Protein content of common foods
| Food | Protein |
|---|---|
| Chicken breast (100 g) | 31 g |
| Tuna (100 g) | 26 g |
| Egg (1) | 6 g |
| Skyr (100 g) | 10 g |
| Cooked lentils (100 g) | 9 g |
| Firm tofu (100 g) | 14 g |
Guidelines for healthy adults. Kidney disease, pregnancy or any condition: needs change — ask a doctor or dietitian before increasing your intake.
Frequently asked questions
Where do the g/kg ranges come from?
The 0.8 g/kg figure is the reference intake (WHO, dietary guidelines) for a sedentary adult — the minimum to avoid muscle loss. The athletic ranges (1.4–2.2 g/kg) come from the positions of the International Society of Sports Nutrition and the American College of Sports Medicine.
Does more protein mean more muscle?
No: beyond roughly 2.2 g/kg, the surplus is oxidised or stored, not turned into muscle.
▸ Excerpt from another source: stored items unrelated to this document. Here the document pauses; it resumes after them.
-- ==== Sys2Proof/Machine/Access.lean ====
section
/-! DEFINITION. Accesses of the host to BAR0 and BAR2 (00 R5, R13 to R15; 02 R55 to R57, R80, R83, R88): writes by access type
with the registers that act, refusals, gated windows, and the MSI-X table. -/

namespace Sys2Proof.Machine

/-- A field brought into a range. -/
def clampField (v lo w mn mx : Nat) : Nat := setBits v lo w (max mn (min mx (bits v lo w)))

namespace State

/-! ## Refusals (02 R56, R88) -/

/-- A refused access captured. -/
def hifFault (s : State) (bar off : Nat) : State :=
  if s.fb Fld.HIF_FAULT_STATUS_VALID then s.fbw Fld.HIF_FAULT_STATUS_OVERRUN true
  else
    let s := (s.wr Reg.HIF_FAULT_STATUS (2 ^ 31 + Sts.accessFault)).fw Fld.HIF_FAULT_ADDR_OFFSET off
    s.fw Fld.HIF_FAULT_ADDR_BAR (if bar = 2 then 1 else 0)

/-- Whether an access is a naturally aligned one of 32 or 64 bits. -/
def accessOk (off w : Nat) : Bool := (w == 4 || w == 8) && off % w == 0

/-- The packet buffer that holds a write whole: whether the abort slot's, and the offset in it. -/
def cmdBuffer (off w : Nat) : Option (Bool × Nat) :=
  if w < 4 || 64 < w then none
  else if 0x100000 ≤ off && decide (off + w ≤ 0x100040) then some (false, off - 0x100000)
  else if 0x100100 ≤ off && decide (off + w ≤ 0x100140) then some (true, off - 0x100100)
  else none

/-! ## Writes of registers (00 Table 0-6) -/

/-- A register's value after a write of some of its bits: RW bits take the value, W1C bits are cleared by a 1. -/
def written (r : RegRow) (old v mask : Nat) : Nat :=
  let rw := r.rw &&& mask
  andNot (andNot old rw ||| (v &&& rw)) (v &&& (r.w1c &&& mask))

/-- What a register stores of a value written to it: the fields that the spec stores clamped or replaced, and those that a
state of the lane protects (11 R426). -/
def stored (s : State) (r : RegRow) (addr old v : Nat) : Nat :=
  let lane := decide (s.lane ≤ 1)
  if r.base = (Reg.TILE_RO_CFG 0).addr then clampField v 0 16 100 10000
  else if r.base = (Reg.HBM_PATROL_CFG 0).addr then clampField v 8 8 1 168
  else if r.base = (Reg.HBM_RETIRE_CFG 0).addr then clampField v 0 8 1 255
  else if r.base = (Reg.ATY_PORT_ERR_CFG 0).addr then clampField (clampField v 16 16 1 65535) 8 8 1 255
  else if addr = Reg.CLK_REGBUS_CFG.addr then clampField v 0 4 2 8
  else if addr = Reg.PWR_DROOP_CFG.addr then clampField v 0 8 20 80
  else if addr = Reg.RAS_MEM_PATROL.addr then clampField v 0 17 60 86400
  else if addr = Reg.PLT_CFG.addr then (if lane then v else setBits v 16 16 (bits old 16 16))
  else if r.base = (Reg.PLT_PORT_MAC 0).addr then
    (if lane then v else old) ^^^ (if r.ix addr = 0 then s.fuse.mac0 else s.fuse.mac1)
  else if r.base = (Reg.PMU_EVSEL 0 0).addr then (if pmuEvents.contains (bits v 0 12) then v else setBits v 0 12 0xFFF)
  else if addr = (Reg.HIF_COAL 0).addr then old
  else v

/-- What follows from a register's new value. -/
def afterWrite (s : State) (addr : Nat) : State :=
  if addr = Reg.CLK_FAIL.addr then
    if s.fb Fld.CLK_FAIL_OSC then s else s.orReg Reg.CLK_READY 1
  else
    let v := (addr - (Reg.HIF_COAL 0).addr) / 4
    if (Reg.HIF_COAL 0).addr < addr && decide (v < 256) && s.coalOf v != 0 &&
        (s.fd (Fld.HIF_COAL_COUNT v) == 0 || s.fd (Fld.HIF_COAL_TIME_US v) == 0 ||
          decide (s.fd (Fld.HIF_COAL_COUNT v) ≤ s.coalOf v)) then s.fire v
    else s

/-- VALID of HIF_FAULT_STATUS written (02 R88). -/
def faultStatusWrite (s : State) (v : Nat) : State :=
  if bit v 31 then (s.fbw Fld.HIF_FAULT_STATUS_VALID false).fbw Fld.HIF_FAULT_STATUS_OVERRUN false else s

/-- Bytes of a register written; `off` is the offset of the first, `w` their number. -/
def writeReg (s : State) (r : RegRow) (addr off w v : Nat) : State :=
  let sh := 8 * (off - addr)
  let old := if r.base = (Reg.PLT_PORT_MAC 0).addr then s.pltMac (r.ix addr)
    else (Cells.get (BitVec.ofNat 64 r.rst) addr s.regs).toNat
  let new := written r old (v * 2 ^ sh) ((2 ^ (8 * w) - 1) * 2 ^ sh)
  if addr = Reg.MCC_DOORBELL.addr then s.mccDoorbell v
  else if addr = Reg.MCC_ABT_DOORBELL.addr then s.abtDoorbell v
  else if addr = Reg.HIF_FAULT_STATUS.addr then s.faultStatusWrite v
  else if r.base = (Reg.ATY_EXPECT 0).addr then s.expectWrite (r.ix addr) new
  else if r.base = (Reg.PAIR_SVC_DIGEST 0).addr then (if w = 8 then s.stepDigest (r.ix addr) v else s)
  else if r.rw = 0 && r.w1c = 0 then s
  else
    { s with regs := Cells.set (BitVec.ofNat 64 r.rst) addr (BitVec.ofNat 64 (s.stored r addr old new)) s.regs }.afterWrite addr

/-- A write of 4 bytes, or of a register of 8, at an aligned offset of BAR0. `dbg` says whether it comes from the debug access
port, which alone reaches the DBG registers (20 R653). Whether one to an island that breaks its ratio to the register bus is
lost is open (15 R540). -/
def writePiece (s : State) (off w v : Nat) (dbg : Bool) : State :=
  if dbgOff off && !dbg then s
  else match cmdBuffer off w with
    | some (abt, o) => s.cmdWrite abt o (leBytes w v)
    | none => match rowAt off with
      | none => s
      | some (r, addr) =>
        if s.windowGated off then s.gatedWindow
        else if (windowIsland off).any s.busBroken then
          let (lost, s) := s.open_ 1
          if lost = 1 then s else s.writeReg r addr off w (v % 2 ^ (8 * w))
        else s.writeReg r addr off w (v % 2 ^ (8 * w))

/-- An aligned write of 4 or 8 bytes of BAR0 (00 R13): one register of 64 bits, or words in address order. -/
def writeBar0 (s : State) (off w v : Nat) (dbg : Bool) : State :=
  let whole := match rowAt off with | some (r, addr) => r.width == 64 && addr == off | none => false
  if w = 8 && !whole && (cmdBuffer off w).isNone then
    (s.writePiece off 4 (v % 2 ^ 32) dbg).writePiece (off + 4) 4 (v / 2 ^ 32) dbg
  else s.writePiece off w v dbg

/-! ## The MSI-X table (02 R55, R80) -/

/-- A vector unmasked: a pending message leaves. -/
def unmask (s : State) (v : Nat) : State :=
  let e := s.msixOf v
  if e.pending then (s.setMsix v { e with masked := false, pending := false }).emit (.msix v e.addr e.data)
  else s.setMsix v { e with masked := false }

/-- A word of BAR2 written: doorbells and the MSI-X table. -/
def writeWord2 (s : State) (off v : Nat) : State :=
  if off < 0x100000 then
    match off % 0x1000 with
    | 0 => s.sqTail (off / 0x1000) v
    | 4 => s.cqHead (off / 0x1000) v
    | _ => s
  else if 0xF00000 ≤ off && decide (off < 0xF01000) then
    let i := (off - 0xF00000) / 16
    let e := s.msixOf i
    match off % 16 / 4 with
    | 0 => s.setMsix i { e with addr := BitVec.ofNat 64 (setBits e.addr.toNat 0 32 v) }
    | 1 => s.setMsix i { e with addr := BitVec.ofNat 64 (setBits e.addr.toNat 32 32 v) }
    | 2 => s.setMsix i { e with data := BitVec.ofNat 32 v }
    | _ => if bit v 0 then s.setMsix i { e with masked := true } else s.unmask i
  else s

/-- An aligned write of 4 or 8 bytes of BAR2. -/
def writeBar2 (s : State) (off w v : Nat) : State :=
  if w = 8 then (s.writeWord2 off (v % 2 ^ 32)).writeWord2 (off + 4) (v / 2 ^ 32 % 2 ^ 32) else s.writeWord2 off (v % 2 ^ 32)

/-! ## The host's accesses -/

/-- A host write of `w` bytes (02 R56, R83). -/
def barWrite (s : State) (bar off w v : Nat) : State :=
  if bar = 0 && decide (off + w ≤ 2 ^ 26) then
    if !accessOk off w && (cmdBuffer off w).isNone then s.hifFault 0 off
    else if s.conf && !confOpen off then s.bump Reg.HIF_BLOCKED_CNT 1
    else match cmdBuffer off w with
      | some (abt, o) => s.cmdWrite abt o (leBytes w v)
      | none => s.writeBar0 off w v false
  else if bar = 2 && decide (off + w ≤ 2 ^ 24) then
    if accessOk off w then s.writeBar2 off w v else s.hifFault 2 off
  else s

/-- A host read of BAR0: its value leaves, or Unsupported Request. -/
def barRead (s : State) (off w : Nat) : State :=
  if 2 ^ 26 < off + w then s
  else if !accessOk off w then ((s.hifFault 0 off).pmuEvent 42 0x152 1 none).emit (.barUnsupported off)
  else if s.conf && !confOpen off then (s.bump Reg.HIF_BLOCKED_CNT 1).emit (.barRead off 0)
  else if dbgOff off then s.emit (.barRead off 0)
  else
    let (s, v) := s.readBar0 off w true
    s.emit (.barRead off (BitVec.ofNat 64 v))

end State

open State

/-- REGISTER_WRITE (00 R15): `width` bytes of a BAR. -/
def execRegisterWrite (bar off width value : Nat) (s : State) : Host.Outcome State Fault Refusal :=
  .next (s.barWrite bar off width value)

/-- GATED_ACCESS (00 R5): a read of BAR0 or a write. On an offset that is not gated a read is the host's ordinary one, and a write
carries no value and changes nothing. -/
def execGatedAccess (off width : Nat) (write : Bool) (s : State) : Host.Outcome State Fault Refusal :=
  .next (if !write then s.barRead off width
    else if 2 ^ 26 < off + width then s
    else if !accessOk off width then s.hifFault 0 off
    else if s.conf && !confOpen off then s.bump Reg.HIF_BLOCKED_CNT 1
    else if (rowAt off).isSome && s.windowGated off then s.writeBar0 off width 0 false
    else s)

/-- HIF_FAULT_STATUS_WRITE (02 R88). -/
def execHifFaultStatusWrite (value : BitVec 32) (s : State) : Host.Outcome State Fault Refusal :=
  .next (s.faultStatusWrite value.toNat)

/-- MSIX_UNMASK (02 R80). -/
def execMsixUnmask (v : Nat) (s : State) : Host.Outcome State Fault Refusal := .next (if v < 256 then s.unmask v else s)

/-- MCC_CMD_WRITE (02 R56, R65). -/
def execMccCmdWrite (abt : Bool) (off : Nat) (bytes : List Byte) (s : State) : Host.Outcome State Fault Refusal :=
  let base := if abt then 0x100100 else 0x100000
  .next (match cmdBuffer (base + off) bytes.length with
    | some (a, o) => if a = abt then s.cmdWrite a o bytes else s
    | none => if off < 64 then s.hifFault 0 (base + off) else s)

end Sys2Proof.Machine
end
Muscle building depends first on training and total calories; protein is only the raw material.
Should protein be spread across the day?
Yes, it is more effective: muscle protein synthesis is optimally stimulated by 20 to 40 g of protein per meal, every 3-4 hours. Hence the tool’s “per meal” figure — 3 servings beat one giant evening intake.
Plant protein: do I need to eat more of it?
Slightly: its digestibility and amino acid profile are a bit lower (except soy). Count roughly +10-20% if your diet is fully plant-based, and vary sources (legumes + grains) to complete the amino acids.